- [Data records]:
● ● ● ● ● ● ●

-- ==== Sys2Proof/Machine/Qdr.lean ====
section
/-! DEFINITION. The QDR-IV pairs: scheduled service (R275 to R280), best-effort requests (R281, R282), training and disable (R274,
R283), and their loop-backs (R418). -/

namespace Sys2Proof.Machine

/-- The record of pair q. -/
def State.qdr (s : State) (q : Nat) : Qdr := tget (fun _ => Qdr.empty) s.qdrs q
/-- Set the record of pair q. -/
def State.setQdr (s : State) (q : Nat) (x : Qdr) : State := { s with qdrs := tput (fun _ => Qdr.empty) s.qdrs q x }
/-- `Q_STATUS.STATE`: 0 training, 1 ready, 2 failed, 3 retention or off. -/
def State.qdrState (s : State) (q : Nat) : Nat := s.fld (aQ_STATUS q) fQ_STATUS_STATE
/-- Pair q is trained, and its domain is on (R274, R284). -/
def State.qdrReady (s : State) (q : Nat) : Bool := s.qdrState q == 1 && s.domOn (36 + q)
/-- Hub NI of pair q (R75). -/
def qdrNi (q : Nat) : Nat := 5 + 12 * q
/-- Event k of pair q (R285). -/
def qdrEvent (q k : Nat) : Nat := 320 + 8 * q + k
/-- Set a bit of `Q_ERR`, with its event (R285). -/
def State.qdrErr (s : State) (q : Nat) (f : Fld) : State :=
  let k := if f = fQ_ERR_CE then 0 else if f = fQ_ERR_UE then 1 else if f = fQ_ERR_TRN_FAIL then 4 else 2
  s.flagRaise (aQ_ERR q) f (qdrEvent q k)
/-- Set a drained bit of `Q_STATUS`, with its event (R285). -/
def State.qdrDrained (s : State) (q : Nat) (f : Fld) : State := s.flagRaise (aQ_STATUS q) f (qdrEvent q 3)

/-! ### Words (R273, R282, R305) -/

/-- Local address of pair-local byte L of pair q (R273). -/
def qdrAddr (q l : Nat) : Nat := 0x100000000000 + l / 1024 * 4096 + q * 1024 + l % 1024
/-- Pair-local byte of a local address. -/
def qdrLocal (a : Nat) : Nat := bitsOf a 26 12 * 1024 + bitsOf a 9 0
/-- Model address of the check byte of word w of pair q. -/
def qdrChk (q w : Nat) : Nat := 0x1000002000000 + 4194304 * q + w

/-- Word w of a pair as its devices return it: data and check byte, with the bits that `flips` names inverted; bit 0 to 63
is data, 64 to 71 the check byte. -/
def State.qdrRaw (s : State) (q w : Nat) (flips : List Nat) : W64 × Byte :=
  let d : W64 := BitVec.ofNat 64 (leNat (s.bytes (qdrAddr q (8 * w)) 8))
  let c := s.byte (qdrChk q w)
  flips.foldl (fun (x : W64 × Byte) i =>
    if i < 64 then (x.1 ^^^ BitVec.ofNat 64 (2 ^ i), x.2) else (x.1, x.2 ^^^ BitVec.ofNat 8 (2 ^ (i - 64)))) (d, c)

/-- Bit of a word that a correction names: the data bit, or the check bit (R305). -/
def qdrFixedBit (raw : W64 × Byte) : Nat :=
  let s := qdrCheck raw.1 ^^^ bitsOf raw.2.toNat 6 0
  match qdrCode.findIdx? (· == s) with
  | some i => i
  | none => if s = 0 then 71 else 64 + Nat.log2 s

/-- A word is read: its data, none where it is uncorrectable; the errors are counted (R282). -/
def State.qdrWord (s : State) (q w : Nat) (flips : List Nat) : State × Option W64 :=
  let raw := s.qdrRaw q w flips
  match qdrDecode raw.1 raw.2 with
  | (d, 0) => (s, some d)
  | (d, 1) =>
    let dev := if qdrFixedBit raw < 36 then fQ_CNT_CE_0 else fQ_CNT_CE_1
    let t := (s.satInc (aQ_CNT q) dev).setReg (aQ_EADDR q) (BitVec.ofNat 32 w)
    (t.qdrErr q fQ_ERR_CE, some d)
  | (_, _) =>
    let t := (s.satInc (aQ_UE q) fQ_UE_COUNT).setReg (aQ_EADDR q) (BitVec.ofNat 32 (2 ^ 31 + w))
    (t.qdrErr q fQ_ERR_UE, none)

/-- Words `w`, w + 1, … are read; `flips` pairs a word's place with a bit. -/
def State.qdrWords (s : State) (q w : Nat) (flips : List (Nat × Nat)) : Nat → State × Option (List W64)
  | 0 => (s, some [])
  | n + 1 =>
    let (t, r) := s.qdrWords q w flips n
    let (u, d) := t.qdrWord q (w + n) ((flips.filter (fun f => f.1 == n)).map (fun f => f.2))
    (u, match r, d with
      | some l, some d => some (l ++ [d])
      | _, _ => none)

/-- Store one whole word with a fresh check byte. -/
def State.setQdrWord (s : State) (q w : Nat) (d : W64) : State :=
  (s.setBytes (qdrAddr q (8 * w)) (natLe 8 d.toNat)).setByte (qdrChk q w) (qdrEncode d)
/-- Store whole words with fresh check bytes. -/
def State.setQdrWords (s : State) (q w : Nat) (l : List W64) : State :=
  l.zipIdx.foldl (fun t e => t.setQdrWord q (w + e.2) e.1) s

/-! ### Scheduled service (R275 to R280) -/

/-- The bank that is active for injection on tick t, its period and the tick it became active on; none where no pattern runs
then (R56, R437). -/
def State.bankAt (s : State) (t : Nat) : Option (Nat × Nat × Nat) :=
  let act := s.fld aPAT_STATUS fPAT_STATUS_ARMED
  let at' := s.reg64 aPAT_AT_LO aPAT_AT_HI
  if act ≠ 0 ∧ at' ≤ t then
    (if act = 3 then none else some (s.shBank, 16 * s.fld aSH_PERIOD fSH_PERIOD_P16, at'))
  else if s.bit aPAT_STATUS fPAT_STATUS_RUN && s.period != 0 then
    some (s.actBank, s.period, tget (fun _ => 2 ^ 64) s.pat.fromTick s.actBank)
  else none

/-- The entry that injects where several claim one tick: the lower flow (R81). -/
def injWinner (l : List (Nat × BitVec 128 × Nat)) : Option (Nat × BitVec 128 × Nat) :=
  l.foldl (fun best x =>
    match best with
    | none => some x
    | some b => if ew x.2.1 0 31 20 < ew b.2.1 0 31 20 then some x else best) none

/-- Key of a service entry. -/
def svcKey (q bank : Nat) (wtab : Bool) (idx : Nat) : Nat := ((q * 2 + bank) * 2 + if wtab then 1 else 0) * 4096 + idx
/-- A service entry. -/
def State.svcEntry (s : State) (q bank : Nat) (wtab : Bool) (idx : Nat) : BitVec 64 :=
  tget (fun _ => 0#64) s.qdrSvc (svcKey q bank wtab idx)
/-- Unit of flit f of an entry in period k (R277). -/
def svcUnit (e : BitVec 64) (f k : Nat) : Nat :=
  let n := e.toNat
  let ring := bitsOf n 43 32 + 1
  ofInt 20 (((bitsOf n 19 0 + f : Nat) : Int) + ((k % ring : Nat) : Int) * sint 16 (bitsOf n 63 48))
/-- `V` of a service entry. -/
def svcV (e : BitVec 64) : Bool := e.getLsbD 20

/-- The service tick u is 1 or 2 ticks after the last performed access (R276). -/
def State.qdrCrowded (s : State) (q u : Nat) : Bool :=
  let l := (s.qdr q).lastDone
  l != 0 && decide (u + 1 ≤ l + 2) && decide (l < u + 1)

/-- The result of a scheduled read is kept for its injection tick. -/
def State.qdrResult (s : State) (q t : Nat) (payload : Option (BitVec 256)) (cause : Nat) : State :=
  let x := s.qdr q
  s.setQdr q { x with reads := x.reads ++ [{ tick := t, payload := payload, cause := cause }] }

/-- The scheduled read whose service tick is u, if there is one: whether it was performed (R276, R279). -/
def State.qdrServeRead (s : State) (q u : Nat) (flips : List (Nat × Nat)) : State × Bool :=
  let t := u + 40
  match s.bankAt t with
  | none => (s, false)
  | some (bank, p, start) =>
    match injWinner (s.injEntries 6 (qdrNi q) bank p start t) with
    | none => (s, false)
    | some (i, _, f) =>
      let e := s.svcEntry q bank false i
      if s.bit (aQ_STATUS q) fQ_STATUS_SDRAINED then (s.qdrResult q t none 8, false)
      else if !s.qdrReady q then (s.qdrResult q t none 1, false)
      else if !svcV e then ((s.qdrErr q fQ_ERR_NOENT).qdrResult q t none 1, false)
      else if s.qdrCrowded q u then ((s.qdrErr q fQ_ERR_CROWD).qdrResult q t none 1, false)
      else
        let unit := svcUnit e f ((t - f - start) / p)
        match s.qdrWords q (4 * unit) flips 4 with
        | (v, none) => (v.qdrResult q t none 0xA, true)
        | (v, some ws) => (v.qdrResult q t (some (BitVec.ofNat 256 (leNat (ws.flatMap (fun w => natLe 8 w.toNat))))) 0, true)

/-- A scheduled write whose service tick is u: whether it was performed (R276, R279). -/
def State.qdrServeWrite (s : State) (q u : Nat) (read : Bool) (w : QdrWrite) : State × Bool :=
  let e := s.svcEntry q w.bank true w.idx
  if s.bit (aQ_STATUS q) fQ_STATUS_SDRAINED || !s.qdrReady q then (s, false)
  else if !svcV e then (s.qdrErr q fQ_ERR_NOENT, false)
  else if read || s.qdrCrowded q u then (s.qdrErr q fQ_ERR_CROWD, false)
  else
    let words := (List.range 4).map (fun i => w.payload.extractLsb' (64 * i) 64)
    (s.setQdrWords q (4 * svcUnit e w.flit w.period) words, true)

/-- Port A of pair q performs the scheduled accesses of this tick (R275, R276, R279). -/
def execQdrServiceTick (q : Fin 4) (flips : List (Fin 4 × Fin 72)) (s : State) : Host.Outcome State Fault Refusal :=
  let q := q.val
  let u := s.tickN
  let x := s.qdr q
  if !s.hubRuns then .next s
  else
    let done := x.reads.any (fun r => r.tick == u + 40)
    let (t, r) := if done then (s, false) else s.qdrServeRead q u (flips.map (fun f => (f.1.val, f.2.val)))
    let read := r || (x.lastDone == u + 1)
    let (t, w) := (x.writes.filter (fun w => w.tick == u)).foldl (fun (a : State × Bool) w =>
      let (b, d) := a.1.qdrServeWrite q u (read || a.2) w
      (b, a.2 || d)) (t, false)
    let y := t.qdr q
    .next (t.setQdr q { y with writes := y.writes.filter (fun w => w.tick != u)
                               lastDone := if r || w then u + 1 else y.lastDone })

/-! ### Best-effort requests (R281 to R283) -/

/-- The request waits at pair q. -/
def forPair (q : Nat) (r : MemReq) : Bool := classOf r.addr == .qdr && qdrPair r.addr == q

/-- A request performed on a ready pair: status and data (R281, R282). -/
def State.qdrPerform (s : State) (q : Nat) (flips : List (Nat × Nat)) (r : MemReq) : State × Nat × List Byte :=
  let l := qdrLocal r.addr
  let first := l / 8
  let n := if r.count = 0 then 0 else (l + r.count - 1) / 8 + 1 - first
  if r.write then
    let whole (i : Nat) : Bool := decide (l ≤ 8 * (first + i)) && decide (8 * (first + i) + 8 ≤ l + r.count)
    let part := (List.range n).filter (fun i => !whole i)
    let (t, old) := part.foldl (fun (a : State × List (Nat × Option W64)) i =>
      let (b, d) := a.1.qdrWord q (first + i) ((flips.filter (fun f => f.1 == i)).map (fun f => f.2))
      (b, a.2 ++ [(i, d)])) (s, [])
    if old.any (fun x => x.2.isNone) then (t, 1, [])
    else
      let word (i : Nat) : W64 :=
        let base := match old.find? (fun x => x.1 == i) with
          | some (_, some d) => natLe 8 d.toNat
          | _ => []
        BitVec.ofNat 64 (leNat ((List.range 8).map (fun b =>
          let p := 8 * (first + i) + b
          if l ≤ p ∧ p < l + r.count then r.data.getD (p - l) 0 else base.getD b 0)))
      (t.setQdrWords q first ((List.range n).map word), 0, [])
  else
    match s.qdrWords q first flips n with
    | (t, none) => (t, 1, [])
    | (t, some ws) => (t, 0, ((ws.flatMap (fun w => natLe 8 w.toNat)).drop (l - 8 * first)).take r.count)

/-- Pair q serves its oldest best-effort request (R274, R281, R283). -/
def execQdrBeRequest (q : Fin 4) (flips : List (Fin 32 × Fin 72)) (s : State) : Host.Outcome State Fault Refusal :=
  let q := q.val
  match (if s.hubRuns then s.mq.find? (forPair q) else none) with
  | none => .next s
  | some r =>
    let t := { s with mq := s.mq.erase r }
    let c := s.reg (aQ_CTRL q)
    let late := match (s.qdr q).disAt with
      | some d => decide (d ≤ r.arrivedAt)
      | none => false
    if s.qdrReady q = false ∨ getB c fQ_CTRL_EN = false ∨ late = true then .next (t.answerReq r 1 [])
    else if getB c fQ_CTRL_DIS && getB c fQ_CTRL_FORCE then .next (t.answerReq r 4 [])
    else
      let (u, status, data) := t.qdrPerform q (flips.map (fun f => (f.1.val, f.2.val))) r
      .next (u.answerReq r status data)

● ● ● ● ● ● ●

- [Exercise aim]:
From the material above, retype precisely the lines between the line holding "def State.bankAt (s" and the line holding "(if act = 3", inclusive, and nothing beyond them.

- [Answer section]:
def State.bankAt (s : State) (t : Nat) : Option (Nat × Nat × Nat) :=
  let act := s.fld aPAT_STATUS fPAT_STATUS_ARMED
  let at' := s.reg64 aPAT_AT_LO aPAT_AT_HI
  if act ≠ 0 ∧ at' ≤ t then
    (if act = 3 then none else some (s.shBank, 16 * s.fld aSH_PERIOD fSH_PERIOD_P16, at'))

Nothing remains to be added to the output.